*Problem details:*
All lines from the line containing "decide (c.plen <" up to and including the last line of the entries must be written out exactly, with no others.

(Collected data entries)
-- ==== Sys2Proof/WellFormed.lean ====
section
/-! DEFINITION. Which commands are well formed: every number in an operand names something the device has. -/

namespace Sys2Proof

/-- A command's header fields fit Table 6.2, and its mailbox is one of Table 6.1. -/
def cmdOk (c : Cmd) : Bool :=
  decide (c.mb < 20) && decide (c.op < 65536) && decide (c.flags < 256) && decide (c.version < 256) && decide (c.tag < 65536) &&
    decide (c.plen < 65536) && decide (c.sqIdx < 65536) && decide (c.bus < 2)

/-- A Shroud peer: one of 72 devices, or an address of 16 bytes on one of two ports. -/
def peerOk : ShrPeer → Bool
  | .stay dev => decide (dev < 72)
  | .udp port addr => decide (port < 2) && decide (addr.length = 16)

*Your response:*
    decide (c.plen < 65536) && decide (c.sqIdx < 65536) && decide (c.bus < 2)

/-- A Shroud peer: one of 72 devices, or an address of 16 bytes on one of two ports. -/
def peerOk : ShrPeer → Bool
  | .stay dev => decide (dev < 72)
  | .udp port addr => decide (port < 2) && decide (addr.length = 16)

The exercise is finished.